Problem description: Work out how many lines in the entries below include the word "unacknowledged", and give only that figure.

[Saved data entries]
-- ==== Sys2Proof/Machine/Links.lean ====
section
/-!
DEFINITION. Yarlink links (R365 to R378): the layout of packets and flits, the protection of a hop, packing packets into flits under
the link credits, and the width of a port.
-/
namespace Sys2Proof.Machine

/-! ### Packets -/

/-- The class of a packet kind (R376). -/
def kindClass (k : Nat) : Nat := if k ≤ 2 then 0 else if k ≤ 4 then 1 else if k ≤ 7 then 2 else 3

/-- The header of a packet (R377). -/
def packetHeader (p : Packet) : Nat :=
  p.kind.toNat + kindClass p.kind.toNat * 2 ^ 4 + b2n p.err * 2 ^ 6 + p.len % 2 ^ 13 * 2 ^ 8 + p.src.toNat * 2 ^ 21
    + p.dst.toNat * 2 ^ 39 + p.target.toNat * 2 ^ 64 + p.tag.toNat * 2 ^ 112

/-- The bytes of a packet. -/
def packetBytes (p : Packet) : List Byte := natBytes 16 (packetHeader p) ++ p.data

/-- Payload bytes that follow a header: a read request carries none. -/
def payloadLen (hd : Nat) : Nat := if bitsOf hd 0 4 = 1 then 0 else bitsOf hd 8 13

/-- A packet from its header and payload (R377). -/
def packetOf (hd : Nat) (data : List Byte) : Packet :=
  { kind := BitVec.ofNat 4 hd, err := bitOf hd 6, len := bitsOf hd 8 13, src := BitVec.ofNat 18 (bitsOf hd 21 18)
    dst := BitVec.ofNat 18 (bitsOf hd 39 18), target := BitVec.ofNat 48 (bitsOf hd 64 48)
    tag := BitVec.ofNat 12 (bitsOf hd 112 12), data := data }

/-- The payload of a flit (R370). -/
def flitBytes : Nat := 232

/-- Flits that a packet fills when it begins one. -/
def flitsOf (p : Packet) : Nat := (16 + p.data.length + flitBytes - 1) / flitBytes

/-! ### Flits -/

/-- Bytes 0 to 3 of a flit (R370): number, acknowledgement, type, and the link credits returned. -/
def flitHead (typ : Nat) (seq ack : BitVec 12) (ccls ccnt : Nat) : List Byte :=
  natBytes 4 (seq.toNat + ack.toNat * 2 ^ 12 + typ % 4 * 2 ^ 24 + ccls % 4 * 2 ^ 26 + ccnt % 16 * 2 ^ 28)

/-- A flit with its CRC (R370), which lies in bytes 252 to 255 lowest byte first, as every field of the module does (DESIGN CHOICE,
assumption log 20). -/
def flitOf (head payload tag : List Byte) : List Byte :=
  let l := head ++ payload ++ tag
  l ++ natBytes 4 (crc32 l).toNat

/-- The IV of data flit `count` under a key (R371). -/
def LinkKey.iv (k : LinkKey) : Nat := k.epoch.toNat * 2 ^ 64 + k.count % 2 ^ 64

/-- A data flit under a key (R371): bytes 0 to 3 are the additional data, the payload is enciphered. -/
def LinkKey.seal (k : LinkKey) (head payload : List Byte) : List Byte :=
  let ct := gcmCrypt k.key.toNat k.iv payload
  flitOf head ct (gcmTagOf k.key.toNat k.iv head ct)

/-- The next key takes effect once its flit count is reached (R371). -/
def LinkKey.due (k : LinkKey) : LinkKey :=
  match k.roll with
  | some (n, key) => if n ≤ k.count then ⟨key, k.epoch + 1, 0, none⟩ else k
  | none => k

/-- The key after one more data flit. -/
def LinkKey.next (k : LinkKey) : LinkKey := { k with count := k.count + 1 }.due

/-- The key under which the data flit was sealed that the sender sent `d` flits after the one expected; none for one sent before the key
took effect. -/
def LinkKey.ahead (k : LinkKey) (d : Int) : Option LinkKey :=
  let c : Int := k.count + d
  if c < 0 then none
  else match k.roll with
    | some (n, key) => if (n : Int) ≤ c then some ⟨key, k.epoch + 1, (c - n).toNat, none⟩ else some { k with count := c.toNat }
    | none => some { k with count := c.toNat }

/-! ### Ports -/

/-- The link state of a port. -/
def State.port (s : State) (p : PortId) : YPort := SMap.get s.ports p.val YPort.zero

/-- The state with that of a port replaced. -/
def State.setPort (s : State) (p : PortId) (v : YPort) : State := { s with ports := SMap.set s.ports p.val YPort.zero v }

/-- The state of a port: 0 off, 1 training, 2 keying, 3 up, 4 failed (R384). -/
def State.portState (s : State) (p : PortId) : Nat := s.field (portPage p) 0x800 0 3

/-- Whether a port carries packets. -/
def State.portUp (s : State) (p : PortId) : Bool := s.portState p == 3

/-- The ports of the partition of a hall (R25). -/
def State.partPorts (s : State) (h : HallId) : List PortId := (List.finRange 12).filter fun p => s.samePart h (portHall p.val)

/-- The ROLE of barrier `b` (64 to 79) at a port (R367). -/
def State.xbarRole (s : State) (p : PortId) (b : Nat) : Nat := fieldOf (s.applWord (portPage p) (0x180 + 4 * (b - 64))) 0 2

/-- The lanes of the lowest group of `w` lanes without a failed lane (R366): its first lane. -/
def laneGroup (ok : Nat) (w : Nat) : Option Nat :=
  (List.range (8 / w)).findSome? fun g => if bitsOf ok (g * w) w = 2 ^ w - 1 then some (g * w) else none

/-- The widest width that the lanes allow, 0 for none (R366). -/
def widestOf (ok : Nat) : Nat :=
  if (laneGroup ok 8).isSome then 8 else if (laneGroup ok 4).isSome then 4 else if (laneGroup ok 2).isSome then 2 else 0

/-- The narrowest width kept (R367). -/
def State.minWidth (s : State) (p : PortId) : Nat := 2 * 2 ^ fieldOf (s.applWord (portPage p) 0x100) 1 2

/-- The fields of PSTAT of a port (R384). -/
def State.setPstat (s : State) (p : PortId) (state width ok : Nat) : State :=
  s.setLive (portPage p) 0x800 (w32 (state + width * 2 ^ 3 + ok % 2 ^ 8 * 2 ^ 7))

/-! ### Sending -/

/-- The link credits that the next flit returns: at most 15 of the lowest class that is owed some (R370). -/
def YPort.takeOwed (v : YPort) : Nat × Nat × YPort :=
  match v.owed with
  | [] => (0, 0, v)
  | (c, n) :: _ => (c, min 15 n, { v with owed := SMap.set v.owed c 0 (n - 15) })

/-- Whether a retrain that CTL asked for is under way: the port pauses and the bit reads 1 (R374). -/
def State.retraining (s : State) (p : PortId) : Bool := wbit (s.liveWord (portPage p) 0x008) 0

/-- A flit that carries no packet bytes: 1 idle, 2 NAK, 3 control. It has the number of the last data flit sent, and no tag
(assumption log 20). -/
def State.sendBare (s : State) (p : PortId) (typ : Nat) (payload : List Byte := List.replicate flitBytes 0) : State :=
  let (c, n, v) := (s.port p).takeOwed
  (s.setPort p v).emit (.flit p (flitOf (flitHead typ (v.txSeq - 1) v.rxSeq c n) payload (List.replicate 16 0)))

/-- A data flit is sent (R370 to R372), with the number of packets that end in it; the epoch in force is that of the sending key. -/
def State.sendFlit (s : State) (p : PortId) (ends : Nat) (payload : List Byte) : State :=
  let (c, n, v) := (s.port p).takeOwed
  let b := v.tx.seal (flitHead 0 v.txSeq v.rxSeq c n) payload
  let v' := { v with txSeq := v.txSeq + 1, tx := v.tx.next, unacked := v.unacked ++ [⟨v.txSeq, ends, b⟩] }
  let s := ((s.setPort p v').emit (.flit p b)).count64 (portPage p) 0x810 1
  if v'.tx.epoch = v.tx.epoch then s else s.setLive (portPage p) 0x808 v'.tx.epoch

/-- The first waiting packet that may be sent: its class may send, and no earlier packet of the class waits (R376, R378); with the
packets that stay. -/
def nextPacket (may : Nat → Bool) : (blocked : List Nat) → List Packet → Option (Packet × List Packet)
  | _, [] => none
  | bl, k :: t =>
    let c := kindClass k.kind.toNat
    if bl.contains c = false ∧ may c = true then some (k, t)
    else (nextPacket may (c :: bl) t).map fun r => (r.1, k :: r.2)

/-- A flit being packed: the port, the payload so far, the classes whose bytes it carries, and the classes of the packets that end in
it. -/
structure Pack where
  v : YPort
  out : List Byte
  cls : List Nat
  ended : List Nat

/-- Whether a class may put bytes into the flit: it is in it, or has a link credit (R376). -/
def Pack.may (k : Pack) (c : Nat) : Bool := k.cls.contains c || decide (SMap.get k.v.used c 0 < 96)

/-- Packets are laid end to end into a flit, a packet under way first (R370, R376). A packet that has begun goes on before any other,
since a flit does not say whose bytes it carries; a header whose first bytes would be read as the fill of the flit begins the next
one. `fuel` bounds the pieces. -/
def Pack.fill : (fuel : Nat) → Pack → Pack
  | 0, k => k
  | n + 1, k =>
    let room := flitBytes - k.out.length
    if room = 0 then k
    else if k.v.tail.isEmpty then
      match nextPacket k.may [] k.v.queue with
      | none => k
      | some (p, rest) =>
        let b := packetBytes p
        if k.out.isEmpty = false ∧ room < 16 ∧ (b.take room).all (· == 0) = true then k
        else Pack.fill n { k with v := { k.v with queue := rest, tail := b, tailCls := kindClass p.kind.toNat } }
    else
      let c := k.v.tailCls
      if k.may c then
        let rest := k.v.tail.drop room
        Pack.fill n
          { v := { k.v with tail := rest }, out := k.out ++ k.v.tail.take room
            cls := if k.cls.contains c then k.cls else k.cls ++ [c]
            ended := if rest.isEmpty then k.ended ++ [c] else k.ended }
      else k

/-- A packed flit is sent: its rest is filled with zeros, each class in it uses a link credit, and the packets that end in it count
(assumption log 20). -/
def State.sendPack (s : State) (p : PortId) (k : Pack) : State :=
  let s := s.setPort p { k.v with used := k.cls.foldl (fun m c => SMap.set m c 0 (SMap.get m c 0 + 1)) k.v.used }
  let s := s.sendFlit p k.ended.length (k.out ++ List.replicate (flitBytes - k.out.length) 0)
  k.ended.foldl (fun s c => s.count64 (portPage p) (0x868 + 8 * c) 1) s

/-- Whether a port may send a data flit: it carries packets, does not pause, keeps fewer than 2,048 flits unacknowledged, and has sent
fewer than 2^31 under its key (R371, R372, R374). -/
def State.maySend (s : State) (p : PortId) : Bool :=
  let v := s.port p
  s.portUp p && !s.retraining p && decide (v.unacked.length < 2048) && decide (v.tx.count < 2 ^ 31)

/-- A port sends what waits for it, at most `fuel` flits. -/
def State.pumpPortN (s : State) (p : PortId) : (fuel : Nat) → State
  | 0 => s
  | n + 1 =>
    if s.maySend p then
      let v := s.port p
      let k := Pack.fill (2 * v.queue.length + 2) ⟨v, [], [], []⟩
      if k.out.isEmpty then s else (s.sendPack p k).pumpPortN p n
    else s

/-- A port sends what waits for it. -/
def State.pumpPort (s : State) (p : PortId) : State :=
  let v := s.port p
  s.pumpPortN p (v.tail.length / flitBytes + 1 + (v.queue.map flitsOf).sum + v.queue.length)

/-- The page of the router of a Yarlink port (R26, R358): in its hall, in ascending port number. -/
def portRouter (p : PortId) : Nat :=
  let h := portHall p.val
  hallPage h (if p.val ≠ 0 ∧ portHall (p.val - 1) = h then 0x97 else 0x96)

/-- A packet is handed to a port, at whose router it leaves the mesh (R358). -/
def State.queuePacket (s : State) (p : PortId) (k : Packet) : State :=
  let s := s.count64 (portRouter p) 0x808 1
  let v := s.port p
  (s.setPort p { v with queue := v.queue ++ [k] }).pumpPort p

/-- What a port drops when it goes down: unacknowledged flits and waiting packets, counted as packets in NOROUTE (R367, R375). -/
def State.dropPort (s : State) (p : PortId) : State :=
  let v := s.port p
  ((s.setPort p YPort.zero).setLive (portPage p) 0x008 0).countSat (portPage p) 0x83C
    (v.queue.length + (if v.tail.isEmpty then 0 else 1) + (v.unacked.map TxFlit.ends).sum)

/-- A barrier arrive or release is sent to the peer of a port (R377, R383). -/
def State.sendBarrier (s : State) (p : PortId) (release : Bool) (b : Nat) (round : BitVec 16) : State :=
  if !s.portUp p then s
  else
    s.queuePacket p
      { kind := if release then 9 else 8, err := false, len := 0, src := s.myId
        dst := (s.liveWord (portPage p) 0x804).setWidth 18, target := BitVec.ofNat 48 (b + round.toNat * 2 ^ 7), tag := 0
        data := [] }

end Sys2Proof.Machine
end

Result: 2